Online sales and heavy trucks to drive China’s HDMO market
Demand for heavy duty motor oil (HDMO) in trucks in China is estimated to increase at a compound annual growth rate (CAGR) of 0.6% through 2022, based on the ‘most likely’ scenario in a recently published report from Kline. In particular, the heavy truck fleet is estimated to show 5% to 7% annual growth through 2022, and will drive demand.
Heavy trucks consume more HDMO than other trucks in one oil change, causing the average HDMO consumption per oil change to also increase, explains Kline. Meanwhile, the improving technology of truck engines to meet with the latest emission standards will prolong oil drain intervals (ODIs).
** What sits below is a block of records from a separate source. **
-- ==== Sys2Proof/Tests/Slice0.lean ====
section
/-!
SUPPORT. Tests: what the spec's own examples give, ill-formed commands that WellFormed refuses, and for each statement with
hypotheses a witness: states and operands that meet them, clause by clause.
-/

namespace Sys2Proof.Tests

open Sys2Proof Sys2Proof.Machine

set_option linter.all false
set_option Elab.async false

/-! ### Small states -/

def leB (n v : Nat) : List Byte := leBytes n v
def putB (m : SMap Byte) (o : Nat) (l : List Byte) : SMap Byte := mapSetFrom (fun _ => 0) m o l
def mkImg (g cs : Nat) (works : Nat) (secs : List (Nat × Nat × Nat × List Byte)) : ImgBuf :=
  let n := secs.length
  let m := putB [] 8 (leB 4 4096 ++ leB 2 cs ++ leB 1 g)
  let m := putB m 24 (leB 8 works)
  let m := putB m 32 [8, 17, 26, 35]
  let m := putB m 40 (leB 4 64 ++ leB 2 n)
  let r := secs.foldl (fun (a : SMap Byte × Nat × Nat) s =>
    let o := a.2.2
    (putB (putB a.1 (64 + 16 * a.2.1) (leB 2 s.1 ++ leB 1 s.2.1 ++ [0] ++ leB 4 o ++ leB 4 s.2.2.2.length ++ leB 4 s.2.2.1)) o s.2.2.2, a.2.1 + 1, o + s.2.2.2.length))
    (m, 0, 64 + 16 * n)
  { bytes := r.1, recv := r.2.2 }
def img1 : ImgBuf := mkImg 8 4608 (2 ^ 4) [
  (1, 4, 8, List.replicate 128 0),
  (4, 4, 1, [1, 0x0F] ++ leB 2 32 ++ leB 2 8 ++ [0, 0]),
  (5, 4, 1, leB 4 100 ++ [0, 5, 1, 0]),
  (6, 4, 1, leB 4 200 ++ leB 2 64 ++ [1, 0]),
  (7, 4, 1, leB 2 16 ++ leB 2 2 ++ leB 4 0),
  (0x14, 0xFF, 1, [4, 3] ++ leB 2 0x100 ++ leB 2 0x100 ++ [0, 0])]
def baseS : State :=
  let s := ({} : State).put oidImgActiveForm (wd (4608 + 8 * 65536))
  { s with img := { s.img with active := img1 } }
def tileS (t : Tile) : State := (baseS.setTileState 4 2).setTile 4 t
def tA0 : Tile := { cyc := 100, d := [(0, 5), (1, 0x7FFFFFF0), (2, 0x80000000), (8, 7), (9, 0x70000000), (10, 0xFFFFFFFF), (17, 3), (18, 33)], k := [(9, true)] }
def tA1 : Tile := { tA0 with a := [(0, ⟨5, false, false⟩), (1, ⟨0x4000000000000000000000, false, false⟩), (9, ⟨7, false, false⟩), (16, ⟨0x40000000000000000, true, true⟩)] }
def tA2 : Tile := { tA1 with aSeen := [(0, ⟨5, false, false⟩), (1, ⟨0x4000000000000000000000, true, true⟩), (2, ⟨0x400000000000, false, false⟩), (9, ⟨7, false, false⟩)] }
def tA : Tile := { tA2 with dm := [(8, 11), (9, 12), (10, 13)], sets := [(0, { base := 1 }), (1, { len := 5, ptr := 3, step := 4, mode := 1, base := 16383 }), (2, { ptr := 3, brw := 3, step := -1, mode := 2 })] }
def sA : State := tileS tA
def sl0 : Slot := ⟨4, 0, ⟨0, false⟩⟩
def sl1 : Slot := ⟨4, 3, ⟨1, false⟩⟩
def acc1 : Access := ⟨1, 1, true⟩
def pst (s : State) (n : Nat) : State := s.put oidImgPendState (wd n)
def sImg (st : Nat) (im : ImgSt) : State := pst { ({} : State) with img := im } st
def img2 : ImgBuf := mkImg 4 2304 (2 ^ 4) []
def img3 : ImgBuf := mkImg 4 9216 (2 ^ 4) []
def img1I : ImgSt := { active := img1 }
def sSil (st cl : Nat) (i : SilDet) : State :=
  let s := ({ baseS with img := { img1I with running := true }, mix := { silClock := cl } } : State).put (oidSilState 7) (wd st)
  s.setDet 7 i
def okC (e : Except (Nat × Bool) ObjClass) : Option ObjClass := match e with | .ok c => some c | .error _ => none
def psDflt0 : ObjClass := (okC (checkWrite acc1 (oidPatchStatus 3))).get (by decide +kernel)
def hel : HelloMsg := ⟨5, 5, 0x10000, 5, 0xF0005, 0, 0xA0, 0xA1, 0⟩
def sMir : State := { ({} : State).put oidTwinState 2 with twin := { peer := some hel } }
def pd (n : Nat) : State := ({} : State).put oidPwrDomains (wd n)
def sB : State := (({} : State).put oidDomRateB 2).put oidDomRateC 6
def brgAt (g st : Nat) : State := (sB.put (oidBrgGrpStatus g) (wd st)).put (oidBrgGrpCfg g) 1
def ses1 : Session := { st := 1, pc := 1, expert := true, credit := 4, timeout := 100, port := 2 }
def sOp : State := ({} : State).setSes 3 ses1
def src1 : Source := ⟨1, 2, 0, 0⟩
def hd1 : Hdr := ⟨src1, 3, 5, none, none⟩
def okS (e : Except Refused State) : State := match e with | .ok c => c | .error _ => {}
def es1 : List StageEntry := [⟨0xC0000, 0x3F800000, 0xFFFF⟩, ⟨0xC0080, 0x3F800000, 100⟩]
def es2 : List StageEntry := [⟨0xC0000, 0x3F800000, 0xFFFF⟩, ⟨0xF6801, 0x3F800000, 100⟩]
def com0 : Commit := { instar := 1, mode := 0, all := true, session := 3, ramp := none }
def sCom (l : List Commit) : State :=
  let s := okS (sOp.stageAll ⟨3, 1, true⟩ false none es1)
  { s with moult := { s.moult with commits := l, assigned := 1 } }
def acc3 : Access := ⟨3, 1, true⟩
def stby : State := { ({} : State).put oidTwinState 5 with twin := { peer := some hel } }
def sBulk (k st : Nat) (p : Bool) : State := sOp.setBset k { st := st, owner := 3, preparing := p }
def k0 : Nat := setKey 0 5
def k1 : Nat := setKey 1 5
def fr1 : Frame := { len := 64, tc := 3, src := 0, at' := 0, bytes := [1,2,3] }
def prt (p st : Nat) (x : Port) : State := (({} : State).put (oidPortState p) (wd st)).setPort p x
def tfr (n : Nat) (dev phase : Int) (slots : List Word) (ended : Bool := true) : TdmFrame :=
  { ended := ended, dev := dev, phase := phase
    periods := (List.range n).map (fun q =>
      let e : TdmEdge := ⟨decide (q = 0), decide (1 ≤ q) && (slots.getD ((q - 1) / 32) 0).getLsbD (31 - (q - 1) % 32)⟩
      ⟨e, e⟩) }
def frm : TdmFrame := tfr 256 5 100 [0xFFFFFFFF, 2]
def rf (st : Nat) : State := (((({} : State).put (oidRefState 1) (wd st)).put (oidRefLimits 1) (wd (10 + 1024*20 + 1048576*5))).put (oidRefDriftLim 1) 100)
def dp (st : Nat) (x : Dpll) : State :=
  let s := ((({} : State).put (oidDpllState 1) (wd st)).put (oidDpllSelected 1) 2).setDpll 1 x
  ((((s.put (oidRefState 2) 3).put (oidRefRank 2) 14).put (oidRefState 3) 3).put (oidRefRank 3) 14).put (oidDpllManualRef 1) 3
def tS (c : Nat) (t : Tile) : State := tileS { t with cyc := c }
def imgP : ImgBuf := mkImg 8 4608 (2 ^ 4) [
  (1, 4, 8, List.replicate 128 0), (6, 4, 1, leB 4 200 ++ leB 2 64 ++ [0, 0])]
def pt1 : State := ((((({} : State).put oidPtpCfg (wd (4096 + 8*5))).put oidPtpParentIdLo 5).put oidServoCfg 1).put oidServoState 2).put (oidTsAsym 1) 77777
def ta0 : State := ((({} : State).put oidGpioTimeOut 0x0F).put (oidTaArg 5) 2).put (oidTaDueNs 5) 5000
def cp0 (c : Nat) : State := { ({} : State).put (oidCapCfg 9) (wd c) with time := {dt := 2^75 + 12345678901234567890, cyc := 1000} }
def lnS (c st : Nat) : State := (({} : State).put (oidLaneCfg 1) (wd c)).put (oidLaneState 1) (wd st)
def q1 (s : State) : State := { s with net := { s.net with queues := [(11, [fr1])] } }
def macs (s : State) : State := ((((s.put (oidLaneMacHi 0) 0x0200).put (oidLaneMacHi 1) 0x0200).put (oidLaneMacLo 0) 1).put (oidLaneMacLo 1) 2).put (oidLaneMacLo 2) 3
def eth (d s : Nat) : List Byte := beBytes 6 d ++ beBytes 6 s ++ [0x08, 0x99] ++ List.replicate 60 0
def upS (l m : Nat) : State := ((({} : State).put (oidLaneState 0) 2).put (oidLaneState l) 2).put oidBridgeMode (wd m)
def gc0 (g : Gcl) : State := { (({} : State).put (oidGclAdminCycle 1) 5000).put (oidGclAdmin 1 0) 0x10000 with net := { gcl := [(1, g)] } }
def big : Frame := { len := 200000, tc := 3, src := 1, at' := 0, bytes := [] }
def pk : MediaPkt := { aaf := false, dmac := 0x01005E000001, dest := 0xE1000001, port := 0, srcIp := 0, ptype := 96, chans := 2, fmt := 1, rate := 48000, seq := 5, ts := 5, ext := none, ssrc := 0, vlan := 0, dscp := 0, payload := (List.range 12).map (BitVec.ofNat 8) }
def vr : Word := wd (1+4+16+128+96*2^23)
def rxS (c : Word) (st : Nat) (x : NetRx) : State := { ((((upS 0 0).put (oidNetRxCfg 5) c).put (oidNetRxStatus 5) (wd st)).put (oidNetRxMatchLo 5) 0xE1000001) with net := { rx := if x = {} then [] else [(5, x)] } }
def txS (c : Word) (st : Nat) (x : NetTx) : State := { ((((upS 1 0).put (oidNetTxCfg 5) c).put (oidNetTxState 5) (wd st)).put (oidNetTxDest 5) 0xE1000001) with net := { tx := if x = {} then [] else [(5, x)] } }
def dab : List Byte := beBytes 6 5 ++ beBytes 6 6 ++ [0x88, 0xB5] ++ List.replicate 60 7
def rn (s : State) : State := s.put oidPwrState 3
def hO (s t : Nat) : Hdr := ⟨src1, BitVec.ofNat 8 s, BitVec.ofNat 8 t, none, none⟩
def rO : State := rn {}
def rS : State := rn sOp
def sesW (q : Session) : State := rn (({} : State).setSes 3 q)
def ev (n : Nat) (b : Bool) : EvRecord := ⟨n, n, 0, 0, 0, 0, 0, b⟩
def src2 : Source := ⟨2, 2, 0, 0⟩
def cm : Completion := { opcode := 3, session := 3, tag := 5, status := 0, body := [7] }
def okSW (u : State) (es : List (Nat × Word)) : State := match u.writeAll (u.sesAccess 3) es 0 [] with | .ok (w, _) => w | .error _ => {}
def kb : Nat := k1
def ob1 : Nat := (setRange k1).1
def okO (s : State) (a : Access) (o : Nat) (v : Word) : State := match checkWrite a o with | .ok d => (match wrObj a o v d s with | .ok t => t | .error _ => {}) | .error _ => {}
def clsW (a : Access) (o : Nat) : ObjClass := (okC (checkWrite a o)).getD psDflt0
def wBulkB : List (Nat × Word) := [(oidBulkCtrl, wd (1 + 4*5 + 32768))]
def sBk : State := rS.setBset kb {st := 1, owner := 3}
def sEx : State := rS.setPe (secBase 5 + 4) {target := 1}
def twc : ObjClass := (anyClass oidTwinState).getD psDflt0
def fr (op se tag : Nat) : List Byte := [0x46, 0x43, 1, BitVec.ofNat 8 op, BitVec.ofNat 8 se, BitVec.ofNat 8 tag, 0, 0, 0, 0, 0, 0, 0, 0, 0, 0]
def up (s : State) : State := s.put oidPcieStatus 1
def sqFrame (c : Nat) (f : List Byte) (s : State) : State := { s with host := { s.host with sram := mapSetFrom (fun _ => 0) s.host.sram (areaBase c) f } }
def evr (n : Nat) : EvRecord := ⟨n, n, 0, 0, 0, 0, 0, false⟩
def rq (m : Fin 10) (a : Nat) (w : Bool) : BusReq := ⟨m, a, false, w, 4, 1, 0, if w then [1,2,3,4] else [], 0, 0, false⟩
def nr : State := { rn {} with host := { netRam := [(0x50000001, 9)] } }
def sv (s : State) : State := s.put oidFcpPcEnable 0x17
def tw (st : Nat) (x : TwinSt) : State := { (({} : State).put oidTwinState (wd st)).put oidTwinCfg 0x508 with twin := x }
def hm (st c : Nat) : HelloMsg := ⟨5, 5, 0x10000, st, BitVec.ofNat 24 c, 0, 0xA0, 0xA1, 0⟩
def bc (fl : Nat) (sg : Word) : BeaconMsg := ⟨12, 0, BitVec.ofNat 8 fl, 77, 3, 0, sg, ({}:State).cfgDigest, List.replicate 16 0⟩
def hm2 (st c : Nat) : HelloMsg := ⟨5, 7, ({}:State).ob oidFwVersion, st, BitVec.ofNat 24 c, 0, 0xA0, 0xA1, ({}:State).cfgDigest⟩
def psr : PsRecord := ⟨0xC0000, 1, 2, 3, 4, 5, none⟩
def imr : MirrorRec := .image true 3
def cpS (st stt : Nat) (x : TwinSt) : State := (tw st x).put oidTwinStatus (wd stt)
def gS (g : Nat) (c : GCh) (q : GuardSt) : State := { ({} : State).put (oidPortState (g / 32)) 3 with guard := { q with chs := if c = {} then [] else [(g, c)] }, mix := { sinkOut := [(guardSink g, 0x7FFFFFF0)] } }
def okq : GuardSt := { safe := [], sys := false }
def iM : GInst := { m := 2^30, xs := [0x80000000, 0x7FFFFFFF] }
def hq (n : Nat) : GuardSt := { okq with holder := some n }
def acc2 : Access := ⟨3, 1, true⟩
def fz : State := ((gS 65 {} (hq 3)).put (oidGuardFuseRange 4) (wd (64 + 65536 * 70))).put (oidGuardFuseCeil 4) 0xFFFFFFA0
def fwh : List Byte := [83,72,70,87,3,0,2,1,255,255,255,255,0,0,0,0,107,23,209,242,225,44,66,71,248,188,230,229,99,164,64,242,119,
  3,125,129,45,235,51,160,244,161,57,69,216,152,194,150,79,227,66,226,254,26,127,155,142,231,235,74,124,15,158,22,43,206,51,87,107,
  49,94,206,203,182,64,104,55,191,81,245,107,23,209,242,225,44,66,71,248,188,230,229,99,164,64,242,119,3,125,129,45,235,51,160,244,
  161,57,69,216,152,194,150,182,90,88,108,168,9,87,65,182,131,190,177,92,217,98,9,118,48,161,184,199,160,7,179,205,76,253,250,148,
  171,28,244,0,0,0,0,0,0,0,0,0,0,0,0,0,0,0,0,0,0,0,0,0,0,0,0,0,0,0,0,0,0,0,0,0,0,0,0,0,0,0,0,0,0,0,0,0,0,0,0,0,0,0,0,0,0,0,0,0,0,0,
  0,0,0,0,0,0,0,0,0,0,0,0,0,0,0,0,0,0,0,0,0,0,0,0,0,0,0,0,0,0,0,0,0,0,0,0,0,0,0,0,0,0,0,0,0,0,0,0,0,0,0,0,
  0].map (fun (n : Nat) => (BitVec.ofNat 8 n : Byte))
def pkey (x : PowerSt) : PowerSt := { x with otpMin := 0, otpKey := 0xd875db7def232236aec738c6b0bb3e80142f5d0fd8f4df24fed6eef5cbb50d9f }
def pw (st : Nat) (x : PowerSt) : State := { ({} : State).put oidPwrState (wd st) with pwr := x }
def wc (v : Nat) (s : State) : State := s.put oidChrWakeCfg (wd v)
def rich (s : State) : State := ((s.setSes 3 ses1).setTile 4 { cyc := 7 }).setTileState 4 1
def wt0 : Waiting := ⟨5, 0x11, [k1]⟩
def jr1 : JRec := { seq := 1, kind := 2, oid := oidBridgeMode, value := 1 }
def jl : JnlSt := { live := [{ idx := 4, recs := [{ seq := 1, kind := 1 }, jr1] }] }
def jn (st : Nat) (j : JnlSt) : State := { ({} : State).put oidJnlState (wd st) with jnl := j }
def rec (n : Nat) : JRec := { seq := BitVec.ofNat 32 n, kind := 2, oid := oidBridgeMode, value := 1 }
def seg : JSeg := { idx := 4, recs := [{ seq := 1, kind := 1 }] }
def cc : Comp := { region := false, cut := 2, instar := 3 }
def dd : Snap := { gen := 1, cut := 2, instar := 3, close := 0 }
def smp : State := { ({} : State) with mix := { sinks := [(65, { src := 5 })], srcNow := [(5, 0x12345678)] } }
def imgQ : ImgBuf := mkImg 8 4608 (2 ^ 4) [
  (1, 4, 8, List.replicate 128 0), (6, 4, 1, leB 4 200 ++ leB 2 64 ++ [0, 0]), (0x10, 0xFF, 1, leB 3 oidBridgeMode ++ [0, 4, 1] ++ leB 2 9 ++ leB 2 0 ++ [0, 0])]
The positive impact from future truck fleet growth on HDMO demand will be largely offset by gradually extending ODIs and a declining bus fleet, which is expected to fall due to competition from high-speed railways and underground railways.
Meanwhile, as Chinese truck owners can buy HDMO at lower prices online, sales through independent workshops are expected to be negatively impacted by continued growth in online sales.
In addition, tightening emission standards are expected to accelerate in China, helping to phase out old vehicle models that are mostly produced by domestic OEMs (original equipment manufacturers). The Euro 6 emission standard is expected to be enforced in 2020 for consumer vehicles (light vehicles) and commercial vehicles (light trucks). As for heavy trucks, the emission standard is still under discussion and is expected to be enacted by mid-2019.